[Saved data entries]

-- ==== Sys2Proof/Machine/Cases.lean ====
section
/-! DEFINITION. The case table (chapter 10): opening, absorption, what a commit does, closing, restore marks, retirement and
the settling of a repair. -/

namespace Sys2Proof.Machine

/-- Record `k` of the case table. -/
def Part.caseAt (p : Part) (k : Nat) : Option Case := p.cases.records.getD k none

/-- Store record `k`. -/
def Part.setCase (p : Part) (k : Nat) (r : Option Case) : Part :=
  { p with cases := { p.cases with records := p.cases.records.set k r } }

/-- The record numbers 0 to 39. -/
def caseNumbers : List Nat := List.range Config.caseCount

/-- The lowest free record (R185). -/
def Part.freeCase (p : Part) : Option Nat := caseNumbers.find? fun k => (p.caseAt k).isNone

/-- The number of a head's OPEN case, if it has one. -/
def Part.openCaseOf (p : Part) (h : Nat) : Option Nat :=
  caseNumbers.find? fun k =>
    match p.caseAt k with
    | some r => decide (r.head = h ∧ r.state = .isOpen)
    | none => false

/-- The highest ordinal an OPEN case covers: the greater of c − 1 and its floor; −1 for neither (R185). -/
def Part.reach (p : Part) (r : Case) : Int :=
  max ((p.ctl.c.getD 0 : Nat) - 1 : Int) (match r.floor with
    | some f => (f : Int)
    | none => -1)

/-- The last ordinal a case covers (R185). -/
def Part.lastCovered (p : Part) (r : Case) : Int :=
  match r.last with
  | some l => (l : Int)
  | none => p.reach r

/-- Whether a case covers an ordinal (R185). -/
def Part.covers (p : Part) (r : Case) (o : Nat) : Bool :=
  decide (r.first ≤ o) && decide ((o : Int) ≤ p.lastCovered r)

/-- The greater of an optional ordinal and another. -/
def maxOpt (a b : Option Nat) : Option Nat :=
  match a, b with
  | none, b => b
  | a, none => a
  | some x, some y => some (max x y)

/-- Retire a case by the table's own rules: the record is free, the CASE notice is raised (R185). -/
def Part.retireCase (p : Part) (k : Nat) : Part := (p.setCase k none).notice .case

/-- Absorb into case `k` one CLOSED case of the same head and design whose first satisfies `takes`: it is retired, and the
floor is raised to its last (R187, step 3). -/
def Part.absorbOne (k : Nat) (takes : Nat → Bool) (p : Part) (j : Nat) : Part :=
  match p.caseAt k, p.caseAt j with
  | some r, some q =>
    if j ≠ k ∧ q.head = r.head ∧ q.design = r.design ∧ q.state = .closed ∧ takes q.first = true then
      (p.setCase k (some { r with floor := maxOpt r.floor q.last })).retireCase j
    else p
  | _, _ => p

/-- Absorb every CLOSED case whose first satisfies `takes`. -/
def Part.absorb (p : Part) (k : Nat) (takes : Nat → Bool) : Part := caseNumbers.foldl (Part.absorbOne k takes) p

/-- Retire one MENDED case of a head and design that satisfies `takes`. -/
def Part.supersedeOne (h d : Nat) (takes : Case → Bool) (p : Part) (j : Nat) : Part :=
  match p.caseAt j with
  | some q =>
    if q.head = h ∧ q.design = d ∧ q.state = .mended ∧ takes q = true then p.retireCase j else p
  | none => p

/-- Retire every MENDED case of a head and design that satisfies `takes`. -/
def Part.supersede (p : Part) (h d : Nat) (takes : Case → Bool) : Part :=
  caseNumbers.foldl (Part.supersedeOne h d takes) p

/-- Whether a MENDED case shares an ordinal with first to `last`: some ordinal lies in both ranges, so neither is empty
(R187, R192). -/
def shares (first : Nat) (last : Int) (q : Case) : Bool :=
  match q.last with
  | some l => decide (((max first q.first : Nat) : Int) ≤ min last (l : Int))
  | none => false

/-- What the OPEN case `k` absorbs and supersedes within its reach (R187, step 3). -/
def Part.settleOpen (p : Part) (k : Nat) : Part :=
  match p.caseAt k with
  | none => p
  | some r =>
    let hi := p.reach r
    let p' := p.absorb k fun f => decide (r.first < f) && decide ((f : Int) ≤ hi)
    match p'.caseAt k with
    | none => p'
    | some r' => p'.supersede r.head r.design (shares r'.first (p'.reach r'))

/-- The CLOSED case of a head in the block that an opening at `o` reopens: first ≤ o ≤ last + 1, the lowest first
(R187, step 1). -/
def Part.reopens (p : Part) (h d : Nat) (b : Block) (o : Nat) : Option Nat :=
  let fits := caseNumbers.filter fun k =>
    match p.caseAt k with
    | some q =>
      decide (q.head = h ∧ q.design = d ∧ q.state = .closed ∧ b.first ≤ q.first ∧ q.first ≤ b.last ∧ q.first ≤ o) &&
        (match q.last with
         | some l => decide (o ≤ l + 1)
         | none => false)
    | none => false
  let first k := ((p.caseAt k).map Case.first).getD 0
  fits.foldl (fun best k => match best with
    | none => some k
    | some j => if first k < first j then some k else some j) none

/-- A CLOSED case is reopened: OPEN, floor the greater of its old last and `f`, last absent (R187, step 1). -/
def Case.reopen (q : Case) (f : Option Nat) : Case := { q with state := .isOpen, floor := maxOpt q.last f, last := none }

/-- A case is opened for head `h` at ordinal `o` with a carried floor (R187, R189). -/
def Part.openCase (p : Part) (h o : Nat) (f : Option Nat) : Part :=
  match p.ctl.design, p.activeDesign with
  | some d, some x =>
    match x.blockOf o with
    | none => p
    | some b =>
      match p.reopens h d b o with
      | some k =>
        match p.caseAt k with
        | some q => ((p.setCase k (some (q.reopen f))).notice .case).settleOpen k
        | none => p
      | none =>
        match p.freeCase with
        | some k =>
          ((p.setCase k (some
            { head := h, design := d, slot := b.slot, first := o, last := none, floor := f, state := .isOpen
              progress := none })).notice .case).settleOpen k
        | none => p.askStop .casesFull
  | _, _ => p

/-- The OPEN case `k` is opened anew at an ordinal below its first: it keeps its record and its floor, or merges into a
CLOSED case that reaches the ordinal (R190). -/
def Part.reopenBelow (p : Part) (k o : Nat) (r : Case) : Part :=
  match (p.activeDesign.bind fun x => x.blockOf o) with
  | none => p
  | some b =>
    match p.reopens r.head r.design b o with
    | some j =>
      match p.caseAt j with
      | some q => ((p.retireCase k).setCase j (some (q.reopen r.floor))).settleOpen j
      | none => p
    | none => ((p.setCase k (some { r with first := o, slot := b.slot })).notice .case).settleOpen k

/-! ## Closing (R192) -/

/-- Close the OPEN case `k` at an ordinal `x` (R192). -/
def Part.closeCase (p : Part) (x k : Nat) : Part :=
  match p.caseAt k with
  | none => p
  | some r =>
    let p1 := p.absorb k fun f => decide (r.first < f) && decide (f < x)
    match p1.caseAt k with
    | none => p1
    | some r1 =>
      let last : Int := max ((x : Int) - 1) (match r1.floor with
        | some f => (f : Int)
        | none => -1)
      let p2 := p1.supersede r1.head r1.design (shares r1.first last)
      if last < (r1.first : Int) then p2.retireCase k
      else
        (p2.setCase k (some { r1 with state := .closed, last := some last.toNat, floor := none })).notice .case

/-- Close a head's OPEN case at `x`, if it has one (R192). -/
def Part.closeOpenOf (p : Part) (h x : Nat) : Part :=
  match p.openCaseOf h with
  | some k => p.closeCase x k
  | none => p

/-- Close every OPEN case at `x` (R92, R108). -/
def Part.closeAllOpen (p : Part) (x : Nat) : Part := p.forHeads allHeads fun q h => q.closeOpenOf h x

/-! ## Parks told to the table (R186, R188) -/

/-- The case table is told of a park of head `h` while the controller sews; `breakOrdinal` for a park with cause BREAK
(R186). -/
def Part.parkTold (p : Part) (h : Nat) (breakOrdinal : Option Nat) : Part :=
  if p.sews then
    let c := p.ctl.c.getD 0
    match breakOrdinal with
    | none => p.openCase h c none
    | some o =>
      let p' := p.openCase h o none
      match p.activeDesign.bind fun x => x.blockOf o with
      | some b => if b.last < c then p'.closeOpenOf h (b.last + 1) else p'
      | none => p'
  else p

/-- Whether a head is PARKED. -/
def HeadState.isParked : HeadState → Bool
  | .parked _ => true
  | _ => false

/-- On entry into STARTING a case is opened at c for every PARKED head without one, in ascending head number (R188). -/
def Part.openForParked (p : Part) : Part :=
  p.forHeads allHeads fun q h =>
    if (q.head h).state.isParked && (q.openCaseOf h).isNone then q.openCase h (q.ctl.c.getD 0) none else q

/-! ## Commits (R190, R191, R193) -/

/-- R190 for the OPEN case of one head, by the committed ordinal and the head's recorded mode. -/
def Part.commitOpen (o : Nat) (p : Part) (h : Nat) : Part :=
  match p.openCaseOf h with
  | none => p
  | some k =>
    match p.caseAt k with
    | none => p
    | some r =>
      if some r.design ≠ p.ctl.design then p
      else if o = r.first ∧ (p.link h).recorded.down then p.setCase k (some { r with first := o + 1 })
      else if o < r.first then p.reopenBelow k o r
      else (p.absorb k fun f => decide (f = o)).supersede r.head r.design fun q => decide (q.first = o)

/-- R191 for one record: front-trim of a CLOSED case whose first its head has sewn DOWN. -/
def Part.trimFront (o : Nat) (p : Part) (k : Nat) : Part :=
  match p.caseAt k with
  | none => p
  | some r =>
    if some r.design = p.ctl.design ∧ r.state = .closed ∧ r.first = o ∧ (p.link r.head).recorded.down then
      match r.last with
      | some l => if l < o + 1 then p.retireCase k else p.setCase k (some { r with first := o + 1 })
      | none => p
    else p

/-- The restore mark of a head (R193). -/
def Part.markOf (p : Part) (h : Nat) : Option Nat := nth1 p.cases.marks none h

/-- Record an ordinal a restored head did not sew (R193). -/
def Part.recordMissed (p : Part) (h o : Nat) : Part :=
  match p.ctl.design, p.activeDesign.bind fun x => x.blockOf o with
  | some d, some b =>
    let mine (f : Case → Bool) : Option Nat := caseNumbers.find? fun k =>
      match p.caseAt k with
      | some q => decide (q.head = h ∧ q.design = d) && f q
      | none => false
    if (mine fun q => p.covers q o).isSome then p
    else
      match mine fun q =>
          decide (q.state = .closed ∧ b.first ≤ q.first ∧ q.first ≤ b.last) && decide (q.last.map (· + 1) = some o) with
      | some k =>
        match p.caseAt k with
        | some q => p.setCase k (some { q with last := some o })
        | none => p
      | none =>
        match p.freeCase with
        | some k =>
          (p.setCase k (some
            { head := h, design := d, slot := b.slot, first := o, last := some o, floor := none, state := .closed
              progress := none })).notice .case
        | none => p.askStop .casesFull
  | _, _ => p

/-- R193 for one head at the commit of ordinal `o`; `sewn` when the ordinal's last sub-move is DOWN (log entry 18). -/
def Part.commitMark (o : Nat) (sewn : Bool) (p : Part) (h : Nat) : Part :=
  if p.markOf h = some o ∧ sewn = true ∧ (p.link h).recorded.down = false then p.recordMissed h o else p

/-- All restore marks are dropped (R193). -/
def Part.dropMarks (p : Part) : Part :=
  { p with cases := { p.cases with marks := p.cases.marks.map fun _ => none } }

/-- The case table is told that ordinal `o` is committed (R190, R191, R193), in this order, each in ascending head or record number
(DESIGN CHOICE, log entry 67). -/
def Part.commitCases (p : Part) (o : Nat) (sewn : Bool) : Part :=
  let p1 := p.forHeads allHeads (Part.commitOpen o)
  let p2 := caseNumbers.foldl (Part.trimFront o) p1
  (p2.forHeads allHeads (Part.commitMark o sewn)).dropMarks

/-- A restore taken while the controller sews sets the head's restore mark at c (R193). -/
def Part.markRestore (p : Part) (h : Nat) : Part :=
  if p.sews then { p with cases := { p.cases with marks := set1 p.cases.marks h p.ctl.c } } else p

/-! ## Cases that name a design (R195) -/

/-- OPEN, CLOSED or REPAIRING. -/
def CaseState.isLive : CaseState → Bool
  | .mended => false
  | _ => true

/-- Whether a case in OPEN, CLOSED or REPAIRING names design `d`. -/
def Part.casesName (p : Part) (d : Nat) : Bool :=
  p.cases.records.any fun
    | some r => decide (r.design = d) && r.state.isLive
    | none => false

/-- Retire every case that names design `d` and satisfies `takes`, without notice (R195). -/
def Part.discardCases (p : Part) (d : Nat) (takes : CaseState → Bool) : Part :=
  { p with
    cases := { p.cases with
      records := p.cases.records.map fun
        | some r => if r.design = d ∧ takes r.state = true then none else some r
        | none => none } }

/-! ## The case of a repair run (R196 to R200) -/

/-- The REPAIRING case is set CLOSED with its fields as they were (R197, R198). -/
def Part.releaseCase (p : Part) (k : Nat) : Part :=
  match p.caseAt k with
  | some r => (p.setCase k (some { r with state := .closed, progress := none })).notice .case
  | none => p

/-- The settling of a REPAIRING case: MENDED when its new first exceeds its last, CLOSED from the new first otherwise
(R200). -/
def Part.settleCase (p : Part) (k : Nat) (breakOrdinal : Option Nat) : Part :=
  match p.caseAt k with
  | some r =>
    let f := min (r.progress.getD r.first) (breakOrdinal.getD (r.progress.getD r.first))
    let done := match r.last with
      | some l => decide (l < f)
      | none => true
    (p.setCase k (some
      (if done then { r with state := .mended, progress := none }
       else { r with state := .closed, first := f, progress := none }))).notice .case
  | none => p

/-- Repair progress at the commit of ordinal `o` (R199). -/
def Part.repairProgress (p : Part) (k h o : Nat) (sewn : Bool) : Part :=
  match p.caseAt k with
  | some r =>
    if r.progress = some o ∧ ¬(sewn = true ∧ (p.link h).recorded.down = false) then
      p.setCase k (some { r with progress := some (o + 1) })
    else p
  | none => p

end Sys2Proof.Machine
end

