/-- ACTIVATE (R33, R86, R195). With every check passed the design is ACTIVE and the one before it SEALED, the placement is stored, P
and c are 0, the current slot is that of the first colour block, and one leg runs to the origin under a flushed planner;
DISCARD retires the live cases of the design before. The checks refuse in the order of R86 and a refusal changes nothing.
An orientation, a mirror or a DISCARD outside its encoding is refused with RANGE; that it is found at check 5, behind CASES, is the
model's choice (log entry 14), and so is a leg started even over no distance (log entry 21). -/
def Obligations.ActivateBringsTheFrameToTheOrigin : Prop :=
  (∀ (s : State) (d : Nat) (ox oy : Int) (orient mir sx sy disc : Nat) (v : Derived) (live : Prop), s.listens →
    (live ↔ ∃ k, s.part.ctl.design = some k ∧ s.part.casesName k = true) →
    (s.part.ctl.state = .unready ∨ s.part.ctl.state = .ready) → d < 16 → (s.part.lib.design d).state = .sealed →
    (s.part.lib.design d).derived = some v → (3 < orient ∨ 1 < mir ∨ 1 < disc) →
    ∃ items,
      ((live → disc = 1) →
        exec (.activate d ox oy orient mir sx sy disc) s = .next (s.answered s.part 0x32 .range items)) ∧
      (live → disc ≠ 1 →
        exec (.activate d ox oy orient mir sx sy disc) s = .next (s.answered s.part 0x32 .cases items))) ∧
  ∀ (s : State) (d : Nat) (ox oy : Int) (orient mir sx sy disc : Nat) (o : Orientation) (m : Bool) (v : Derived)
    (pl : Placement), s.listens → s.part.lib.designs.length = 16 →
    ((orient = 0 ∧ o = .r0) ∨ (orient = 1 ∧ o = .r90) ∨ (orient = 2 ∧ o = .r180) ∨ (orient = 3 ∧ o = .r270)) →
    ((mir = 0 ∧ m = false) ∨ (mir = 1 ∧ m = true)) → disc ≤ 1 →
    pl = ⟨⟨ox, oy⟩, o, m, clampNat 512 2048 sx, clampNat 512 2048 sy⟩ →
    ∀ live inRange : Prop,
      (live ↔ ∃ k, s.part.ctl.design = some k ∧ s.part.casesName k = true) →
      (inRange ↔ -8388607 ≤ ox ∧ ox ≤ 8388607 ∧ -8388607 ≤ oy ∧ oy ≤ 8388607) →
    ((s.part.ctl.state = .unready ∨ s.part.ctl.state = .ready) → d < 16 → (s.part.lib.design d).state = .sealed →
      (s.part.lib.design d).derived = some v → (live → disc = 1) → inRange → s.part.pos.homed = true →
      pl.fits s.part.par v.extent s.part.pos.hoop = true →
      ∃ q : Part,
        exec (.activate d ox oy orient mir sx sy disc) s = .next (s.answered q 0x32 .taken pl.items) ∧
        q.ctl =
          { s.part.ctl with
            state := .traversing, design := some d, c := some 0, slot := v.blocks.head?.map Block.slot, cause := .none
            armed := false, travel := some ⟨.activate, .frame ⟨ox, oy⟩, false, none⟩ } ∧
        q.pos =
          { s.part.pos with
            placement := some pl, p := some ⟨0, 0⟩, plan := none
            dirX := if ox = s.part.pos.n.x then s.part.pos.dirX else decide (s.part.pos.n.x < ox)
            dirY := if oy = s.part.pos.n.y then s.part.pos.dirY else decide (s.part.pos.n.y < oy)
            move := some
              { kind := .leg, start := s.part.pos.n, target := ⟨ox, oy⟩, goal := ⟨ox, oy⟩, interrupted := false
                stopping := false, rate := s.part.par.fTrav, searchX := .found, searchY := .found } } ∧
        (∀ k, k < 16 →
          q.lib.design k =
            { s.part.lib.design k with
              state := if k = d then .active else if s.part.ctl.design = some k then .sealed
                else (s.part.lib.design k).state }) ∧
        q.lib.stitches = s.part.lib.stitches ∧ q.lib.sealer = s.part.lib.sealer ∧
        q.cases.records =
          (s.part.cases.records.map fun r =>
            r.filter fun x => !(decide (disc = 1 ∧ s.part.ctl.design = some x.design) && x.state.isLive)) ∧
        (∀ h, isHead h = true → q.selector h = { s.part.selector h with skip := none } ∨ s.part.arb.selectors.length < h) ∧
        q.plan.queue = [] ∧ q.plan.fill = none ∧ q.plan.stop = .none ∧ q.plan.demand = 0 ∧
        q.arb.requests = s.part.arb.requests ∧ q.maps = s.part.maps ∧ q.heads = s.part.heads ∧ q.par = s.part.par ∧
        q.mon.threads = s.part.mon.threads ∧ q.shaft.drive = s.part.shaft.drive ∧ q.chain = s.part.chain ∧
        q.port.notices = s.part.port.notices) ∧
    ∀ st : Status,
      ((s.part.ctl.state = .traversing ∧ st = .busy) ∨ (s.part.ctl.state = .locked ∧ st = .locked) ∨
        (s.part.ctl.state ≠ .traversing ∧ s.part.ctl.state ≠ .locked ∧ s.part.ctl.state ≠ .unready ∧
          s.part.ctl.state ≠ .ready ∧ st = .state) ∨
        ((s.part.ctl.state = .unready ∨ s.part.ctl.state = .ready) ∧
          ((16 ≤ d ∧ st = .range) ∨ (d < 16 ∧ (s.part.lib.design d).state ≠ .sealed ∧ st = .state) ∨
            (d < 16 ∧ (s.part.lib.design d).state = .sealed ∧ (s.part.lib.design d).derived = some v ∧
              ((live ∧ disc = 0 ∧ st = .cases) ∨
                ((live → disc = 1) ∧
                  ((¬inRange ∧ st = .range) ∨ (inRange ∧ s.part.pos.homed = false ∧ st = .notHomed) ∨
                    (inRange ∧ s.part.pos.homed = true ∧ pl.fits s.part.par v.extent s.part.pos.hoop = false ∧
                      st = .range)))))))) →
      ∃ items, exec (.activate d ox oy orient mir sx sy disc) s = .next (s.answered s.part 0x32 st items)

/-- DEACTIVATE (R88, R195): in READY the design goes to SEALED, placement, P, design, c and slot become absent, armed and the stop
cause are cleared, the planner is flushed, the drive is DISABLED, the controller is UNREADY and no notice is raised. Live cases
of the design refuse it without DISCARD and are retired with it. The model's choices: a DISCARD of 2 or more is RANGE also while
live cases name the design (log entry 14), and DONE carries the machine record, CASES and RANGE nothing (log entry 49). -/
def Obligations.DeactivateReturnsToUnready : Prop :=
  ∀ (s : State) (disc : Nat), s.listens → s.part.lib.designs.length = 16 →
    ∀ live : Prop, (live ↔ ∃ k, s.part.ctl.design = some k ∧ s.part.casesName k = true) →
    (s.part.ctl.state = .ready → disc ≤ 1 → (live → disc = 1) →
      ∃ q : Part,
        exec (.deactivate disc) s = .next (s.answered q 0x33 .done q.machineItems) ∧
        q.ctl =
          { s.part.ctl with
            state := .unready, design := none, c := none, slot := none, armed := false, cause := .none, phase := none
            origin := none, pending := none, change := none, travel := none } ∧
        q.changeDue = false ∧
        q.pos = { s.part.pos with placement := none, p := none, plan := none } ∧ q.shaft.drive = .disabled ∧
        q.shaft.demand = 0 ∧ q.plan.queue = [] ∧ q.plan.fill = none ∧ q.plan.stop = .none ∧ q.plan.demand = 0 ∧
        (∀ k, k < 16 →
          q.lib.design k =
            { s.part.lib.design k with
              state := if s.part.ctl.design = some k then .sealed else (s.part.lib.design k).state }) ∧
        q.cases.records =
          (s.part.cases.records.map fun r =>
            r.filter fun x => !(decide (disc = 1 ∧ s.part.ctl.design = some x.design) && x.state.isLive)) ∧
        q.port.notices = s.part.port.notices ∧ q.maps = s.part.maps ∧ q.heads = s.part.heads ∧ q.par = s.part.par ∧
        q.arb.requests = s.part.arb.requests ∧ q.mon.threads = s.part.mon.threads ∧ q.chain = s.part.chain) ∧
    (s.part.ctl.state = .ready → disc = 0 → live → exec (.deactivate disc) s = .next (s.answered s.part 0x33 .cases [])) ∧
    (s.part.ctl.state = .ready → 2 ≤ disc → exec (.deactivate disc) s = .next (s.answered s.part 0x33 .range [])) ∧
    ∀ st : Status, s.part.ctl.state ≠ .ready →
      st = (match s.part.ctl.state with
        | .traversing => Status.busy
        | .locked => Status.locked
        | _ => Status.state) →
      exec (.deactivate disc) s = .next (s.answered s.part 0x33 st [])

Your assignment — Transcribe, exactly and without additions, the lines of the records above, beginning with the line that contains "if some r.design = p.ctl.design" and ending with the line that contains "match mine fun q =>", both included.

Solution to this problem —
    if some r.design = p.ctl.design ∧ r.state = .closed ∧ r.first = o ∧ (p.link r.head).recorded.down then
      match r.last with
      | some l => if l < o + 1 then p.retireCase k else p.setCase k (some { r with first := o + 1 })
      | none => p
    else p

/-- The restore mark of a head (R193). -/
def Part.markOf (p : Part) (h : Nat) : Option Nat := nth1 p.cases.marks none h

/-- Record an ordinal a restored head did not sew (R193). -/
def Part.recordMissed (p : Part) (h o : Nat) : Part :=
  match p.ctl.design, p.activeDesign.bind fun x => x.blockOf o with
  | some d, some b =>
    let mine (f : Case → Bool) : Option Nat := caseNumbers.find? fun k =>
      match p.caseAt k with
      | some q => decide (q.head = h ∧ q.design = d) && f q
      | none => false
    if (mine fun q => p.covers q o).isSome then p
    else
      match mine fun q =>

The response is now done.